- TASK INPUTS
--------------------
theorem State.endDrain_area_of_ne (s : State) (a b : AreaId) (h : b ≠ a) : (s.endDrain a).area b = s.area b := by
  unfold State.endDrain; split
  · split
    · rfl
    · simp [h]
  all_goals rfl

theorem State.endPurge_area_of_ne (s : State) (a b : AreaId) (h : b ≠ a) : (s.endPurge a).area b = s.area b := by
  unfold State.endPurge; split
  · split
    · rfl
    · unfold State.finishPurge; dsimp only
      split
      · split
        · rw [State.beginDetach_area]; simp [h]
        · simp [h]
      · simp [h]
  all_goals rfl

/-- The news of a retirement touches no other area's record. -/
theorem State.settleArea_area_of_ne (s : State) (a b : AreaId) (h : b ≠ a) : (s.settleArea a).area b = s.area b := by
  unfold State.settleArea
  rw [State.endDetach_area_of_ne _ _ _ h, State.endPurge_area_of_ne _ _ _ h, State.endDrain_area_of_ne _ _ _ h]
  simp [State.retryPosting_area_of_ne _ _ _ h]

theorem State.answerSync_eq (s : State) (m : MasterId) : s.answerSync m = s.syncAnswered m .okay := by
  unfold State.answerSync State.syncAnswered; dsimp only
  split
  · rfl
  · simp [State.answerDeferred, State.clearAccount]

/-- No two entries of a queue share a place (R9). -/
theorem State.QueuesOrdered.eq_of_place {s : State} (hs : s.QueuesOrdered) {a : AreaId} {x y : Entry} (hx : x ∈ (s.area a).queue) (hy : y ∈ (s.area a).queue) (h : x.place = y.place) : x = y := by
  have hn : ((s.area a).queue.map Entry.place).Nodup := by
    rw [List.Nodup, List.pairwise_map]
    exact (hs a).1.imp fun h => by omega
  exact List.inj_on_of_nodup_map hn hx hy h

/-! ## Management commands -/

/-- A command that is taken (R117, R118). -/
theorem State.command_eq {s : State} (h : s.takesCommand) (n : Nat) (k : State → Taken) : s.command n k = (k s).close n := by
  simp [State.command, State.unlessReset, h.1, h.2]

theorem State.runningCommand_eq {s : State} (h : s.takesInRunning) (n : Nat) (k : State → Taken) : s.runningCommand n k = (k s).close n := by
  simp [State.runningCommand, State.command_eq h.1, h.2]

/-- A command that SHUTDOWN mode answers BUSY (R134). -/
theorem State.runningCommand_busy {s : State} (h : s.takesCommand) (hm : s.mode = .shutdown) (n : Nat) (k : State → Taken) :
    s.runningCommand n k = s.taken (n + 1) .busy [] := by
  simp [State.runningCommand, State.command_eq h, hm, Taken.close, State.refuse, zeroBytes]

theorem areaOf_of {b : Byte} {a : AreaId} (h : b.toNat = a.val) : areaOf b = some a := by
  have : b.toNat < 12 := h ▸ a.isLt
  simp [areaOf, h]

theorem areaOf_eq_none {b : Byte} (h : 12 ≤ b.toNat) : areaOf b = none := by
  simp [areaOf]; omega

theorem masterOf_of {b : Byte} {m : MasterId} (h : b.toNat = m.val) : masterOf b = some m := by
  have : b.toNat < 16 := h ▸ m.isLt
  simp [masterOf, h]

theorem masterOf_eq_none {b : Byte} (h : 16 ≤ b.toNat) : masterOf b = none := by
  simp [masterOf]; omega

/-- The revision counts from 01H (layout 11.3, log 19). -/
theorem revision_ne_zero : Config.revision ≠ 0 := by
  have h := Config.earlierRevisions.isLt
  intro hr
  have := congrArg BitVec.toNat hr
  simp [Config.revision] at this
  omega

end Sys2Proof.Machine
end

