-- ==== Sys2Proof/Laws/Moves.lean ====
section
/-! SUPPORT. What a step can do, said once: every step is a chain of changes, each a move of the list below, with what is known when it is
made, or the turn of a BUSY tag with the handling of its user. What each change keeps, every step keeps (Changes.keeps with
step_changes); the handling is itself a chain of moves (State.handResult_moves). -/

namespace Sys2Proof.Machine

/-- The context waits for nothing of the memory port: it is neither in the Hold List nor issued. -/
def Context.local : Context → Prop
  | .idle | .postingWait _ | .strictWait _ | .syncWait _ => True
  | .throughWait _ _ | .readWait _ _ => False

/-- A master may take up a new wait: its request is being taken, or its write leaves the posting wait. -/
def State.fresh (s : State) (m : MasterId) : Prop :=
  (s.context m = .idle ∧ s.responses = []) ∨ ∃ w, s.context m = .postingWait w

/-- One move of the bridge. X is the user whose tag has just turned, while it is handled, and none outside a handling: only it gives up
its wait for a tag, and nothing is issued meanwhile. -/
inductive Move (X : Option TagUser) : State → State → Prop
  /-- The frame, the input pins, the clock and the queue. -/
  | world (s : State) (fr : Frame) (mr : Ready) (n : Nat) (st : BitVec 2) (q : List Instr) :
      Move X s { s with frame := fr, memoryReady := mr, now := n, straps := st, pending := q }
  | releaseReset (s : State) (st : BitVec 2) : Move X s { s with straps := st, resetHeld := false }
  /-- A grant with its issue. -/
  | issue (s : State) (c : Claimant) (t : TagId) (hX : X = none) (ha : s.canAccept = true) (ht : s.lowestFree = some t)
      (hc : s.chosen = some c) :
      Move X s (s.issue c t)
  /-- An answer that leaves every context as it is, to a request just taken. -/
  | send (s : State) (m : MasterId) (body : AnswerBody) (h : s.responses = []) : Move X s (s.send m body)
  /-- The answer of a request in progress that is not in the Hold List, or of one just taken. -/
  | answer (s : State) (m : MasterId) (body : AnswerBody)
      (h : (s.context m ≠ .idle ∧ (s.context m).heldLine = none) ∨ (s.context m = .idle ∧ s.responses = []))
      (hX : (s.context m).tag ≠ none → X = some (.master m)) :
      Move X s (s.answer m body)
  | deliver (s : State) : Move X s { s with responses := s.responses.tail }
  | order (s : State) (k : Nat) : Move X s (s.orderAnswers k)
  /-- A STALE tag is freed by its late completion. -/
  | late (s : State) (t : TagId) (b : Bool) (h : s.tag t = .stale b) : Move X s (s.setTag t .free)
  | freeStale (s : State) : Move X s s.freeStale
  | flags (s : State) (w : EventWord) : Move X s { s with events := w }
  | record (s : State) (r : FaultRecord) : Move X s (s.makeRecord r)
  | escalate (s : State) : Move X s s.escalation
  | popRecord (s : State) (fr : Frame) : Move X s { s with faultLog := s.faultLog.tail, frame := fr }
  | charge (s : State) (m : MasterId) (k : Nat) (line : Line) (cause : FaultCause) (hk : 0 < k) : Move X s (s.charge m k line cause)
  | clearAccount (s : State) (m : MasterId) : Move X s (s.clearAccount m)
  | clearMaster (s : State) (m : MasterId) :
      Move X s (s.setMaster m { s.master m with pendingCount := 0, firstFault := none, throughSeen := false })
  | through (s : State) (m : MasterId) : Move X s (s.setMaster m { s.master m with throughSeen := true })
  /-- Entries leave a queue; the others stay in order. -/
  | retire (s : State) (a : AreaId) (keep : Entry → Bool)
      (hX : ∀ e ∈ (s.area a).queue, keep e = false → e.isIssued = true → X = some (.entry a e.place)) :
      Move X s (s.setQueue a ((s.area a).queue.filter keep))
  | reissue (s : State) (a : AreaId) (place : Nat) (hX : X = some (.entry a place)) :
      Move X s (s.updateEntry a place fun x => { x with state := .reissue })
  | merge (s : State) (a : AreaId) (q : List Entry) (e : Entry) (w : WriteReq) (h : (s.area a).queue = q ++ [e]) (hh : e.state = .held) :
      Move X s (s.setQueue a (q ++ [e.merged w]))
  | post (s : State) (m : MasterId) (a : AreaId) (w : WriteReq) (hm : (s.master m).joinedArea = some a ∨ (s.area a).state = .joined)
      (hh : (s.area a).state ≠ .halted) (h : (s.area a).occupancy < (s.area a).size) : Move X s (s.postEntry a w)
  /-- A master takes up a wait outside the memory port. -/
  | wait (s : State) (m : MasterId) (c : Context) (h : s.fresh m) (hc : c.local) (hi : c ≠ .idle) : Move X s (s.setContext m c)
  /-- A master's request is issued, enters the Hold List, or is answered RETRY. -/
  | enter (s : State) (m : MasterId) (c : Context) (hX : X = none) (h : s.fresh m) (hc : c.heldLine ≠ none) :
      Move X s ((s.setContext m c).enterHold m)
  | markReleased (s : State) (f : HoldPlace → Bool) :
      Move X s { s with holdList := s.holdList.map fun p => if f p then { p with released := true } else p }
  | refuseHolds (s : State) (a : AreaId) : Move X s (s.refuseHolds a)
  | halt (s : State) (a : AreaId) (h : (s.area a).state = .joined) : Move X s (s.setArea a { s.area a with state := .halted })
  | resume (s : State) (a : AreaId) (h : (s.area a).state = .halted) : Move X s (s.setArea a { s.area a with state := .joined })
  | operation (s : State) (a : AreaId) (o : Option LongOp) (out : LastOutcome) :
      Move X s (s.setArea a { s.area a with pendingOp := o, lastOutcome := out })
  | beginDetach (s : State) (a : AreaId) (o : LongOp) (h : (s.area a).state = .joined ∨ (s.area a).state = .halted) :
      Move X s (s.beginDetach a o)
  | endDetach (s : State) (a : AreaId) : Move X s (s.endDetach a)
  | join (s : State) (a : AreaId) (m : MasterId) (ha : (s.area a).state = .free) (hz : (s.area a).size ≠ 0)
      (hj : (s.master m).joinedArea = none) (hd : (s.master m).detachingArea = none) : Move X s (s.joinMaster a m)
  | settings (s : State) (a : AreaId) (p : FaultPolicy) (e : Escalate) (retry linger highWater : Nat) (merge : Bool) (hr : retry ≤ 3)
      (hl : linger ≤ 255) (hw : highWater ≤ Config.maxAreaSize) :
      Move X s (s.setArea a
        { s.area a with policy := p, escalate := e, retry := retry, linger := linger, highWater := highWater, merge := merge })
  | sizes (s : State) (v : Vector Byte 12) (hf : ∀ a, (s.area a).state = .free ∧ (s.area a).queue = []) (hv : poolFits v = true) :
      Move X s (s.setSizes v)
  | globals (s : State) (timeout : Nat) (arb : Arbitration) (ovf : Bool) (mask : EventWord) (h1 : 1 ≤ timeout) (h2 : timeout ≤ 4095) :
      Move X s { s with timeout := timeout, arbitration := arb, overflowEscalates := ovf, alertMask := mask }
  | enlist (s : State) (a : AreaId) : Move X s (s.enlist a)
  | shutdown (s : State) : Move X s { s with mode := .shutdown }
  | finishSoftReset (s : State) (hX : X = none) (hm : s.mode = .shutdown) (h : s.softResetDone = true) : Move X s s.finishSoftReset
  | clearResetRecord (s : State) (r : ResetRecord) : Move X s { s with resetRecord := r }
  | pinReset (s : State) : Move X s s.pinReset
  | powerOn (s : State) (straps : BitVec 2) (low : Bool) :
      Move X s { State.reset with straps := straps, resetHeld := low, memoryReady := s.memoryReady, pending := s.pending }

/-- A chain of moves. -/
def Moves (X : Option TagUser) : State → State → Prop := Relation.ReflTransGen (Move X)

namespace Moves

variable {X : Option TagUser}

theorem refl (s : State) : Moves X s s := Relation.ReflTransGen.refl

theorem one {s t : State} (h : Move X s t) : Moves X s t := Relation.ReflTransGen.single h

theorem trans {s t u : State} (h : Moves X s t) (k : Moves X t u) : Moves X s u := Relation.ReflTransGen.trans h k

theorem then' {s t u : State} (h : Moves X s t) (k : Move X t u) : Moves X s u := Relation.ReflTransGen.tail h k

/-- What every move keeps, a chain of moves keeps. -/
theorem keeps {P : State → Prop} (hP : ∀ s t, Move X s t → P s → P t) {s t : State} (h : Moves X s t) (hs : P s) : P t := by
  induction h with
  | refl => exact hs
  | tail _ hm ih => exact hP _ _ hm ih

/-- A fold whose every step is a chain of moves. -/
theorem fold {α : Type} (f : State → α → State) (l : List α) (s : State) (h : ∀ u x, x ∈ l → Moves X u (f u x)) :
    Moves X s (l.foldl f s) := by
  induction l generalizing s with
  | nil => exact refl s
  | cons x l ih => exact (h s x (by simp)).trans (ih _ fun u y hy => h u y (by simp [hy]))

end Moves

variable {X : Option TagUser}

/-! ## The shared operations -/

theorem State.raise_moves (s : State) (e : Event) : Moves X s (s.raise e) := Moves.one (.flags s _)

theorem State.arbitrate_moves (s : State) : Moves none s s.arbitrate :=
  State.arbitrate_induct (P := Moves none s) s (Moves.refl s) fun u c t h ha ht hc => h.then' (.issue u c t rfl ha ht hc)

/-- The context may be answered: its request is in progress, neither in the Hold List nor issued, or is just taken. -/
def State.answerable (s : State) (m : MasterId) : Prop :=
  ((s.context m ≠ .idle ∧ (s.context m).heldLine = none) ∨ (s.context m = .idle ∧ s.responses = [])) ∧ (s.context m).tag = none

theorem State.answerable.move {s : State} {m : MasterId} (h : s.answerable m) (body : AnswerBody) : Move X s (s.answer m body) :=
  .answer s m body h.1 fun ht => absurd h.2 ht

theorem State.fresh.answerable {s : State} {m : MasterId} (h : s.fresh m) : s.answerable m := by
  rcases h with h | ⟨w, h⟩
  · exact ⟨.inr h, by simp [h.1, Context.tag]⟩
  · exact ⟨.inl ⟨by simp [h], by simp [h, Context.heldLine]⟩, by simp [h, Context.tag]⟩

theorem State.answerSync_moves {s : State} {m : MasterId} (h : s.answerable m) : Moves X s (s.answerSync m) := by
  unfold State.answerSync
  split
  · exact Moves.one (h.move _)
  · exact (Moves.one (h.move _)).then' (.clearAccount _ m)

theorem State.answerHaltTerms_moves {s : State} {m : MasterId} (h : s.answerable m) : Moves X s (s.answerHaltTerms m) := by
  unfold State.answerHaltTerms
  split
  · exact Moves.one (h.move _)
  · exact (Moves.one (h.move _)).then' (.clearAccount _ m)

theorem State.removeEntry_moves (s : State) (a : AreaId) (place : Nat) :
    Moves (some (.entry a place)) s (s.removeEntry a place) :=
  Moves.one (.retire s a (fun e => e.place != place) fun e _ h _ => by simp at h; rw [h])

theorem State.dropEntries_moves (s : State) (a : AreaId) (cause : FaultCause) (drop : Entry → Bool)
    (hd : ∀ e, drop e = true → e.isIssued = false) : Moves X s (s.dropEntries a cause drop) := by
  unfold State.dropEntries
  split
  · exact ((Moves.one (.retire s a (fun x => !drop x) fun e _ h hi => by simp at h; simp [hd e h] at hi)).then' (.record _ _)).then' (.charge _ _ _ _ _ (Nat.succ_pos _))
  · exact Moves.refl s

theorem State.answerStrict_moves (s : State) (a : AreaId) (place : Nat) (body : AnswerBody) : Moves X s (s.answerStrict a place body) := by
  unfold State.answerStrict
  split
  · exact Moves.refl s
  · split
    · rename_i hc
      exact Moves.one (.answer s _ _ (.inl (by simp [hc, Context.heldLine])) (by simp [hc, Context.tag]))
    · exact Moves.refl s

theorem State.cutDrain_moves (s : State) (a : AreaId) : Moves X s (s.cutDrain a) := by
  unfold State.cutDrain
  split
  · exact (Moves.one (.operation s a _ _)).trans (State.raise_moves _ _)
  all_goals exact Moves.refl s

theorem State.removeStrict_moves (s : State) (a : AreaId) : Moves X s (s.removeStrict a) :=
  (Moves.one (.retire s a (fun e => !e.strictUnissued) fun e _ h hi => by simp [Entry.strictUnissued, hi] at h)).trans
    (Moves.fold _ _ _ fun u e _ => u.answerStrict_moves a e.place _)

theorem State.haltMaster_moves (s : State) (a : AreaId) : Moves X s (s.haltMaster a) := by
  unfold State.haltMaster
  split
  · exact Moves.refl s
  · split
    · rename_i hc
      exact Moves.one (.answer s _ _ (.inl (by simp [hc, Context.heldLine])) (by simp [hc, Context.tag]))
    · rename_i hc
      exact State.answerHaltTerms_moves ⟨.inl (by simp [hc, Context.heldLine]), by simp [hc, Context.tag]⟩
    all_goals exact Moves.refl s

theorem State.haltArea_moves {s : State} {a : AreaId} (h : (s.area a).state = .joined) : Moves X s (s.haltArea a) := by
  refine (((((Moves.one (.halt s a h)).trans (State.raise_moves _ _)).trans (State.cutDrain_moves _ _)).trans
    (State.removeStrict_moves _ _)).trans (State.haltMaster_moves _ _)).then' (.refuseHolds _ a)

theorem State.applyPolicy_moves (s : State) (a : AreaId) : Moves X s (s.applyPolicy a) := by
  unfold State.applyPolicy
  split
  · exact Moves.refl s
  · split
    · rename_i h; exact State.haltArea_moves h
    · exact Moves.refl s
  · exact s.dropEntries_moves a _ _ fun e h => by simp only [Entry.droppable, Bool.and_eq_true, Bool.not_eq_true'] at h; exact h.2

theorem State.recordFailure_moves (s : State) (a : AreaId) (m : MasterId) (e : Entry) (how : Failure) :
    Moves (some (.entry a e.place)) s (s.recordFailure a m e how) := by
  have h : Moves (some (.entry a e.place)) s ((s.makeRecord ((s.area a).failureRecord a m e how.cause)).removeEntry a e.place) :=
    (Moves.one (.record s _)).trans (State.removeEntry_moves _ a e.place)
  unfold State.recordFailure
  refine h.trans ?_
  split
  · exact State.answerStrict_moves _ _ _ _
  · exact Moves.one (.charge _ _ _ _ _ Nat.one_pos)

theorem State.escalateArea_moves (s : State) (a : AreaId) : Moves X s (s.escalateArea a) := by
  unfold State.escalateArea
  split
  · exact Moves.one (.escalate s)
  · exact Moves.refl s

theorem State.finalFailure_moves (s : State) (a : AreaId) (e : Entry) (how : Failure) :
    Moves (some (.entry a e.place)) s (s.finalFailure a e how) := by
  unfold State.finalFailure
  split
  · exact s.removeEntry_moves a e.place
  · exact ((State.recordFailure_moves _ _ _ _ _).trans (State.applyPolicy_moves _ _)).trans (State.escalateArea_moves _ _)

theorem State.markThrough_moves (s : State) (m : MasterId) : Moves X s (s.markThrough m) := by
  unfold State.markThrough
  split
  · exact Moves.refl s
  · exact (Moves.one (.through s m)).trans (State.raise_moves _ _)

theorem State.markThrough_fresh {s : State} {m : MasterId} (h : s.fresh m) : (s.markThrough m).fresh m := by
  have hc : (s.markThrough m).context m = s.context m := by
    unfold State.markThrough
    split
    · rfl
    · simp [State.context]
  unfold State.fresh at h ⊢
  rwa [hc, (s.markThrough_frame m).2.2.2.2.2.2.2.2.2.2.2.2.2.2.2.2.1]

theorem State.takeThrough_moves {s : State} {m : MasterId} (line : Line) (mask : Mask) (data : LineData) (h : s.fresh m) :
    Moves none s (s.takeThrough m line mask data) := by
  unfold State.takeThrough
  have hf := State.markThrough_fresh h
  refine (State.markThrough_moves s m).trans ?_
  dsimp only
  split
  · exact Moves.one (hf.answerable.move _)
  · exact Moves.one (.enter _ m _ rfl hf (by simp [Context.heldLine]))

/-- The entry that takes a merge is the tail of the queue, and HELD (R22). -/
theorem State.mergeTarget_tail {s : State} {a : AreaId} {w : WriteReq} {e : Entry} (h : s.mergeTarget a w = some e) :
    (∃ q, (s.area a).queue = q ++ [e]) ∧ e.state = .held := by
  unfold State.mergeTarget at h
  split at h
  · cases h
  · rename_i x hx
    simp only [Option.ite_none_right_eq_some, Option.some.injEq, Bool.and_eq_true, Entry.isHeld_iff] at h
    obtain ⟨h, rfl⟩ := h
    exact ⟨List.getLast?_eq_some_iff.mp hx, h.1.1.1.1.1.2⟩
--------------------
- INSTRUCTIONS FOR THE TASK
Retype, without changes, the lines from the line holding "unfold State.finalFailure" to the end of the data, both ends included.

- WORKED SOLUTION
  unfold State.finalFailure
  split
  · exact s.removeEntry_moves a e.place
  · exact ((State.recordFailure_moves _ _ _ _ _).trans (State.applyPolicy_moves _ _)).trans (State.escalateArea_moves _ _)

theorem State.markThrough_moves (s : State) (m : MasterId) : Moves X s (s.markThrough m) := by
  unfold State.markThrough
  split
  · exact Moves.refl s
  · exact (Moves.one (.through s m)).trans (State.raise_moves _ _)

theorem State.markThrough_fresh {s : State} {m : MasterId} (h : s.fresh m) : (s.markThrough m).fresh m := by
  have hc : (s.markThrough m).context m = s.context m := by
    unfold State.markThrough
    split
    · rfl
    · simp [State.context]
  unfold State.fresh at h ⊢
  rwa [hc, (s.markThrough_frame m).2.2.2.2.2.2.2.2.2.2.2.2.2.2.2.2.1]

theorem State.takeThrough_moves {s : State} {m : MasterId} (line : Line) (mask : Mask) (data : LineData) (h : s.fresh m) :
    Moves none s (s.takeThrough m line mask data) := by
  unfold State.takeThrough
  have hf := State.markThrough_fresh h
  refine (State.markThrough_moves s m).trans ?_
  dsimp only
  split
  · exact Moves.one (hf.answerable.move _)
  · exact Moves.one (.enter _ m _ rfl hf (by simp [Context.heldLine]))

/-- The entry that takes a merge is the tail of the queue, and HELD (R22). -/
theorem State.mergeTarget_tail {s : State} {a : AreaId} {w : WriteReq} {e : Entry} (h : s.mergeTarget a w = some e) :
    (∃ q, (s.area a).queue = q ++ [e]) ∧ e.state = .held := by
  unfold State.mergeTarget at h
  split at h
  · cases h
  · rename_i x hx
    simp only [Option.ite_none_right_eq_some, Option.some.injEq, Bool.and_eq_true, Entry.isHeld_iff] at h
    obtain ⟨h, rfl⟩ := h
    exact ⟨List.getLast?_eq_some_iff.mp hx, h.1.1.1.1.1.2⟩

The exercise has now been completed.